» **TASK PROMPT**: Your output should be the entries below, from the first line up to and including the line with "Sys2Proof.Machine.execTimeMarkSend port s", reproduced exactly and with no other lines.
_ _ _ _ _
-- ==== Sys2Proof/Machine/Dispatch.lean ====
section
/-!
DEFINITION. Machine/Dispatch.lean: the meaning of a command, one arm per constructor of Instr.
-/

namespace Sys2Proof.Machine

open Sys2Proof

/-- The effect of command `i` on everything but the queue. -/
def exec (i : Instr) (s : State) : Host.Outcome State Fault Refusal :=
  match i with
  | .pwrGoodChange level => Sys2Proof.Machine.execPwrGoodChange level s
  | .resetNChange level => Sys2Proof.Machine.execResetNChange level s
  | .holdNChange level => Sys2Proof.Machine.execHoldNChange level s
  | .pinTransition pin => Sys2Proof.Machine.execPinTransition pin s
  | .inputQuietExpiry pin => Sys2Proof.Machine.execInputQuietExpiry pin s
  | .refclkLoss => Sys2Proof.Machine.execRefclkLoss s
  | .refclkRestored => Sys2Proof.Machine.execRefclkRestored s
  | .vauxLoss vinFell => Sys2Proof.Machine.execVauxLoss vinFell s
  | .scanInstruction code => Sys2Proof.Machine.execScanInstruction code s
  | .startUpStage obs => Sys2Proof.Machine.execStartUpStage obs s
  | .savedSetWrite unit spares phase volt => Sys2Proof.Machine.execSavedSetWrite unit spares phase volt s
  | .reset c => Sys2Proof.Machine.execReset c s
  | .resetActs => Sys2Proof.Machine.execResetActs s
  | .drainEnd sectors lost => Sys2Proof.Machine.execDrainEnd sectors lost s
  | .resetComplete obs => Sys2Proof.Machine.execResetComplete obs s
  | .timeFrame f frac gap => Sys2Proof.Machine.execTimeFrame f frac gap s
  | .counterStep => Sys2Proof.Machine.execCounterStep s
  | .timeHoldover => Sys2Proof.Machine.execTimeHoldover s
  | .holdoverExpiry => Sys2Proof.Machine.execHoldoverExpiry s
  | .timeMarkSend port => Sys2Proof.Machine.execTimeMarkSend port s
  | .timeMark port stamp state arrival => Sys2Proof.Machine.execTimeMark port stamp state arrival s
  | .boundaryPreparation => Sys2Proof.Machine.execBoundaryPreparation s
  | .recentre riser phase volt lane xgMargin pl => Sys2Proof.Machine.execRecentre riser phase volt lane xgMargin pl s
  | .ageingMonitorSample cluster delay slack => Sys2Proof.Machine.execAgeingMonitorSample cluster delay slack s
  | .memoryMaintenanceSlot chan => Sys2Proof.Machine.execMemoryMaintenanceSlot chan s
  | .loadPattern c => Sys2Proof.Machine.execLoadPattern c s
  | .patternLoadDone part slot => Sys2Proof.Machine.execPatternLoadDone part slot s
  | .pour c => Sys2Proof.Machine.execPour c s
  | .hold c => Sys2Proof.Machine.execHold c s
  | .release c => Sys2Proof.Machine.execRelease c s
  | .cmd f => Sys2Proof.Machine.execCmd f s
  | .regrd f => Sys2Proof.Machine.execRegrd f s
  | .regwr f => Sys2Proof.Machine.execRegwr f s
  | .dmaWrite f => Sys2Proof.Machine.execDmaWrite f s
  | .dmaRead f => Sys2Proof.Machine.execDmaRead f s
  | .bulk f => Sys2Proof.Machine.execBulk f s
  | .bulkTimeout stream => Sys2Proof.Machine.execBulkTimeout stream s
  | .sprueLinkUp good => Sys2Proof.Machine.execSprueLinkUp good s
  | .sprueDown cause => Sys2Proof.Machine.execSprueDown cause s
  | .evtFrameSend => Sys2Proof.Machine.execEvtFrameSend s
  | .ringWrite page => Sys2Proof.Machine.execRingWrite page s
  | .sprueKeyx c => Sys2Proof.Machine.execSprueKeyx c s
  | .deploy c => Sys2Proof.Machine.execDeploy c s
  | .operatorRekey c => Sys2Proof.Machine.execOperatorRekey c s
  | .decommission c => Sys2Proof.Machine.execDecommission c s
  | .getCerts c => Sys2Proof.Machine.execGetCerts c s
  | .attest c => Sys2Proof.Machine.execAttest c s
  | .getLog c => Sys2Proof.Machine.execGetLog c s
  | .setPatternKey c => Sys2Proof.Machine.execSetPatternKey c s
  | .rotateFarKey c => Sys2Proof.Machine.execRotateFarKey c s
  | .farKeyRotated part => Sys2Proof.Machine.execFarKeyRotated part s
  | .sessionOpen c => Sys2Proof.Machine.execSessionOpen c s
  | .seal c => Sys2Proof.Machine.execSeal c s
  | .unseal c => Sys2Proof.Machine.execUnseal c s
  | .sessionWrite c => Sys2Proof.Machine.execSessionWrite c s
  | .sessionRead c => Sys2Proof.Machine.execSessionRead c s
  | .svnAdvance c => Sys2Proof.Machine.execSvnAdvance c s
  | .svnFuseBlow => Sys2Proof.Machine.execSvnFuseBlow s
  | .scrubComplete part => Sys2Proof.Machine.execScrubComplete part s
  | .drbgHealthFail test => Sys2Proof.Machine.execDrbgHealthFail test s
  | .getDescription c => Sys2Proof.Machine.execGetDescription c s
  | .updBegin c => Sys2Proof.Machine.execUpdBegin c s
  | .ledgerStageDone readBack => Sys2Proof.Machine.execLedgerStageDone readBack s
  | .updDistribute c => Sys2Proof.Machine.execUpdDistribute c s
  | .distributionEnd rounds notReady => Sys2Proof.Machine.execDistributionEnd rounds notReady s
  | .updCommit c => Sys2Proof.Machine.execUpdCommit c s
  | .commitPrepare ready => Sys2Proof.Machine.execCommitPrepare ready s
  | .handOver => Sys2Proof.Machine.execHandOver s
  | .selectRecordWrite verified => Sys2Proof.Machine.execSelectRecordWrite verified s
  | .updDiscard c => Sys2Proof.Machine.execUpdDiscard c s
  | .recoveryBegin c => Sys2Proof.Machine.execRecoveryBegin c s
  | .recoveryRestart c => Sys2Proof.Machine.execRecoveryRestart c s
  | .shutdownAck c => Sys2Proof.Machine.execShutdownAck c s
  | .shutdownRead c => Sys2Proof.Machine.execShutdownRead c s
  | .ageingRead c => Sys2Proof.Machine.execAgeingRead c s
  | .stop c => Sys2Proof.Machine.execStop c s
  | .stopExpiry port => Sys2Proof.Machine.execStopExpiry port s
  | .relay c => Sys2Proof.Machine.execRelay c s
  | .stopRelay port => Sys2Proof.Machine.execStopRelay port s
  | .ingressUnit port vc => Sys2Proof.Machine.execIngressUnit port vc s
  | .trainingStateAdvance port obs => Sys2Proof.Machine.execTrainingStateAdvance port obs s
  | .trainingTimeout port => Sys2Proof.Machine.execTrainingTimeout port s
  | .keyxMessage port msg => Sys2Proof.Machine.execKeyxMessage port msg s
  | .trafficKeySwitch port => Sys2Proof.Machine.execTrafficKeySwitch port s
  | .blockReceive port blk => Sys2Proof.Machine.execBlockReceive port blk s
  | .lcfReceive port lcf => Sys2Proof.Machine.execLcfReceive port lcf s
  | .replay port => Sys2Proof.Machine.execReplay port s
  | .fillBlock port => Sys2Proof.Machine.execFillBlock port s
  | .linkLoss port cause => Sys2Proof.Machine.execLinkLoss port cause s
  | .runnerLaneFailure port fault => Sys2Proof.Machine.execRunnerLaneFailure port fault s
  | .narrow port upper => Sys2Proof.Machine.execNarrow port upper s
  | .retrain port => Sys2Proof.Machine.execRetrain port s
  | .eyeScanGridEnd port lane eye grid => Sys2Proof.Machine.execEyeScanGridEnd port lane eye grid s
  | .schedWordDrive port cyc => Sys2Proof.Machine.execSchedWordDrive port cyc s
  | .schedWordRelease port => Sys2Proof.Machine.execSchedWordRelease port s
  | .releaseBufferFlush port => Sys2Proof.Machine.execReleaseBufferFlush port s
  | .requestIssue rq => Sys2Proof.Machine.execRequestIssue rq s
  | .read id parity => Sys2Proof.Machine.execRead id parity s
  | .write turn => Sys2Proof.Machine.execWrite turn s
  | .writeShort turn => Sys2Proof.Machine.execWriteShort turn s
  | .atomic turn => Sys2Proof.Machine.execAtomic turn s
  | .reduce turn => Sys2Proof.Machine.execReduce turn s
  | .response id cycles => Sys2Proof.Machine.execResponse id cycles s
  | .requestTimeout id => Sys2Proof.Machine.execRequestTimeout id s
  | .transitPacket port => Sys2Proof.Machine.execTransitPacket port s
  | .routerForward router out => Sys2Proof.Machine.execRouterForward router out s
  | .scheduleEntry router index => Sys2Proof.Machine.execScheduleEntry router index s
  | .syncTokenArrival store => Sys2Proof.Machine.execSyncTokenArrival store s
  | .neighbourModeStep riser chunk => Sys2Proof.Machine.execNeighbourModeStep riser chunk s
  | .routerBad router net cause => Sys2Proof.Machine.execRouterBad router net cause s
  | .crossingParityError router port group cyc => Sys2Proof.Machine.execCrossingParityError router port group cyc s
  | .tnop core => Sys2Proof.Machine.execTnop core s
  | .tloads core => Sys2Proof.Machine.execTloads core s
  | .tswap core => Sys2Proof.Machine.execTswap core s
  | .tmm core errs => Sys2Proof.Machine.execTmm core errs s
  | .tout core errs => Sys2Proof.Machine.execTout core errs s
  | .tsync core => Sys2Proof.Machine.execTsync core s
  | .tsyncWaitMet core => Sys2Proof.Machine.execTsyncWaitMet core s
  | .tpred core => Sys2Proof.Machine.execTpred core s
  | .tend core => Sys2Proof.Machine.execTend core s
  | .periodRestart core => Sys2Proof.Machine.execPeriodRestart core s
  | .mxfer turn => Sys2Proof.Machine.execMxfer turn s
  | .mxferComplete mv => Sys2Proof.Machine.execMxferComplete mv s
  | .mnop mv => Sys2Proof.Machine.execMnop mv s
  | .msync mv => Sys2Proof.Machine.execMsync mv s
  | .mend mv => Sys2Proof.Machine.execMend mv s
  | .windowStart core => Sys2Proof.Machine.execWindowStart core s
  | .windowEnd core => Sys2Proof.Machine.execWindowEnd core s
  | .wfi core => Sys2Proof.Machine.execWfi core s
  | .userTrap core cause tval => Sys2Proof.Machine.execUserTrap core cause tval s
  | .htread core rd => Sys2Proof.Machine.execHtread core rd s
  | .htwait core rd rs1 => Sys2Proof.Machine.execHtwait core rd rs1 s
  | .htwaitComplete core => Sys2Proof.Machine.execHtwaitComplete core s
  | .crcblk core rd rs1 => Sys2Proof.Machine.execCrcblk core rd rs1 s
  | .syncset core rs1 rs2 add => Sys2Proof.Machine.execSyncset core rs1 rs2 add s
  | .syncwait core rd rs1 rs2 ge => Sys2Proof.Machine.execSyncwait core rd rs1 rs2 ge s
  | .syncwaitComplete core => Sys2Proof.Machine.execSyncwaitComplete core s
  | .descld core vd rs1 => Sys2Proof.Machine.execDescld core vd rs1 s
  | .mxpack core vd vs rs1 => Sys2Proof.Machine.execMxpack core vd vs rs1 s
  | .mxunpack core vd vs rs1 => Sys2Proof.Machine.execMxunpack core vd vs rs1 s
  | .amo core op wide rd rs1 rs2 => Sys2Proof.Machine.execAmo core op wide rd rs1 rs2 s
  | .lr core wide rd rs1 => Sys2Proof.Machine.execLr core wide rd rs1 s
  | .sc core wide rd rs1 rs2 => Sys2Proof.Machine.execSc core wide rd rs1 rs2 s
  | .clusterMemoryAccess cluster acc => Sys2Proof.Machine.execClusterMemoryAccess cluster acc s
  | .patrolStep cluster => Sys2Proof.Machine.execPatrolStep cluster s
  | .rebuildStep turn => Sys2Proof.Machine.execRebuildStep turn s
  | .memoryRun chan index => Sys2Proof.Machine.execMemoryRun chan index s
  | .readWordDrive chan => Sys2Proof.Machine.execReadWordDrive chan s
  | .writeWordArrival chan cyc => Sys2Proof.Machine.execWriteWordArrival chan cyc s
  | .unscheduledAccess chan id => Sys2Proof.Machine.execUnscheduledAccess chan id s
  | .writeParityRewrite chan addr passed => Sys2Proof.Machine.execWriteParityRewrite chan addr passed s
  | .laneParityError kind unit group addr => Sys2Proof.Machine.execLaneParityError kind unit group addr s
  | .laneFailure kind unit group => Sys2Proof.Machine.execLaneFailure kind unit group s
  | .retrainingStart kind unit => Sys2Proof.Machine.execRetrainingStart kind unit s
  | .retrainingDone kind unit obs => Sys2Proof.Machine.execRetrainingDone kind unit obs s
  | .cacheAccess slice id parity => Sys2Proof.Machine.execCacheAccess slice id parity s
  | .cacheFillReturn slice line status data poison tagOk => Sys2Proof.Machine.execCacheFillReturn slice line status data poison tagOk s
  | .flush r slice => Sys2Proof.Machine.execFlush r slice s
  | .flushComplete turn => Sys2Proof.Machine.execFlushComplete turn s
  | .sbRegions r slice w => Sys2Proof.Machine.execSbRegions r slice w s
  | .cxlPortDown port => Sys2Proof.Machine.execCxlPortDown port s
  | .cxlRequestTimeout port id => Sys2Proof.Machine.execCxlRequestTimeout port id s
  | .commit r port dec => Sys2Proof.Machine.execCommit r port dec s
  | .decoderCommitEffect port dec => Sys2Proof.Machine.execDecoderCommitEffect port dec s
  | .hkSample value fault => Sys2Proof.Machine.execHkSample value fault s
  | .shutdownRecordWrite verified => Sys2Proof.Machine.execShutdownRecordWrite verified s
  | .pwrOffReq => Sys2Proof.Machine.execPwrOffReq s
  | .voltageStep domain => Sys2Proof.Machine.execVoltageStep domain s
  | .replan => Sys2Proof.Machine.execReplan s
  | .operatingHour verified => Sys2Proof.Machine.execOperatingHour verified s
  | .ledgerErase verified => Sys2Proof.Machine.execLedgerErase verified s
  | .regWrite r off w => Sys2Proof.Machine.execRegWrite r off w s
  | .regReadClear r off => Sys2Proof.Machine.execRegReadClear r off s
  | .latchingRead r off => Sys2Proof.Machine.execLatchingRead r off s
  | .evtForce r page => Sys2Proof.Machine.execEvtForce r page s
  | .fence r page => Sys2Proof.Machine.execFence r page s
  | .resetReq r page => Sys2Proof.Machine.execResetReq r page s
  | .enable r page => Sys2Proof.Machine.execEnable r page s
  | .ptConfig r count => Sys2Proof.Machine.execPtConfig r count s
  | .ptSeed r part seed => Sys2Proof.Machine.execPtSeed r part seed s
  | .ptRnAssign r port part valid => Sys2Proof.Machine.execPtRnAssign r port part valid s
  | .ptCxAssign r port part valid => Sys2Proof.Machine.execPtCxAssign r port part valid s
  | .patrolListWrite r cluster reg w => Sys2Proof.Machine.execPatrolListWrite r cluster reg w s
  | .nwHmembStageHi r tag => Sys2Proof.Machine.execNwHmembStageHi r tag s
  | .nwHrtSwap r parts => Sys2Proof.Machine.execNwHrtSwap r parts s
  | .nwHrtCopy r parts => Sys2Proof.Machine.execNwHrtCopy r parts s
  | .routeCopyDone part => Sys2Proof.Machine.execRouteCopyDone part s
  | .nwHpkg r w => Sys2Proof.Machine.execNwHpkg r w s
  | .nwRegTgt r router cls target => Sys2Proof.Machine.execNwRegTgt r router cls target s
  | .nwSflagHi r store index w => Sys2Proof.Machine.execNwSflagHi r store index w s
  | .mcTrainRequest r chan => Sys2Proof.Machine.execMcTrainRequest r chan s
  | .mcXgRetrain r riser mask => Sys2Proof.Machine.execMcXgRetrain r riser mask s
  | .rnPctrlRetrain r port => Sys2Proof.Machine.execRnPctrlRetrain r port s
  | .evRingHi r w => Sys2Proof.Machine.execEvRingHi r w s
  | .hkReplanRequest r => Sys2Proof.Machine.execHkReplanRequest r s
  | .blockSend port stuffed => Sys2Proof.Machine.execBlockSend port stuffed s
  | .sprueFrameSend stuffed => Sys2Proof.Machine.execSprueFrameSend stuffed s
  | .frameDiscarded f => Sys2Proof.Machine.execFrameDiscarded f s
  | .vauxRise => Sys2Proof.Machine.execVauxRise s
  | .vlasReturn => Sys2Proof.Machine.execVlasReturn s
  | .cxlPortRetrain port obs => Sys2Proof.Machine.execCxlPortRetrain port obs s
  | .msyncWaitMet mv => Sys2Proof.Machine.execMsyncWaitMet mv s

end Sys2Proof.Machine
end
_ _ _ _ _
» **WRITTEN SOLUTION**:
-- ==== Sys2Proof/Machine/Dispatch.lean ====
section
/-!
DEFINITION. Machine/Dispatch.lean: the meaning of a command, one arm per constructor of Instr.
-/

namespace Sys2Proof.Machine

open Sys2Proof

/-- The effect of command `i` on everything but the queue. -/
def exec (i : Instr) (s : State) : Host.Outcome State Fault Refusal :=
  match i with
  | .pwrGoodChange level => Sys2Proof.Machine.execPwrGoodChange level s
  | .resetNChange level => Sys2Proof.Machine.execResetNChange level s
  | .holdNChange level => Sys2Proof.Machine.execHoldNChange level s
  | .pinTransition pin => Sys2Proof.Machine.execPinTransition pin s
  | .inputQuietExpiry pin => Sys2Proof.Machine.execInputQuietExpiry pin s
  | .refclkLoss => Sys2Proof.Machine.execRefclkLoss s
  | .refclkRestored => Sys2Proof.Machine.execRefclkRestored s
  | .vauxLoss vinFell => Sys2Proof.Machine.execVauxLoss vinFell s
  | .scanInstruction code => Sys2Proof.Machine.execScanInstruction code s
  | .startUpStage obs => Sys2Proof.Machine.execStartUpStage obs s
  | .savedSetWrite unit spares phase volt => Sys2Proof.Machine.execSavedSetWrite unit spares phase volt s
  | .reset c => Sys2Proof.Machine.execReset c s
  | .resetActs => Sys2Proof.Machine.execResetActs s
  | .drainEnd sectors lost => Sys2Proof.Machine.execDrainEnd sectors lost s
  | .resetComplete obs => Sys2Proof.Machine.execResetComplete obs s
  | .timeFrame f frac gap => Sys2Proof.Machine.execTimeFrame f frac gap s
  | .counterStep => Sys2Proof.Machine.execCounterStep s
  | .timeHoldover => Sys2Proof.Machine.execTimeHoldover s
  | .holdoverExpiry => Sys2Proof.Machine.execHoldoverExpiry s
  | .timeMarkSend port => Sys2Proof.Machine.execTimeMarkSend port s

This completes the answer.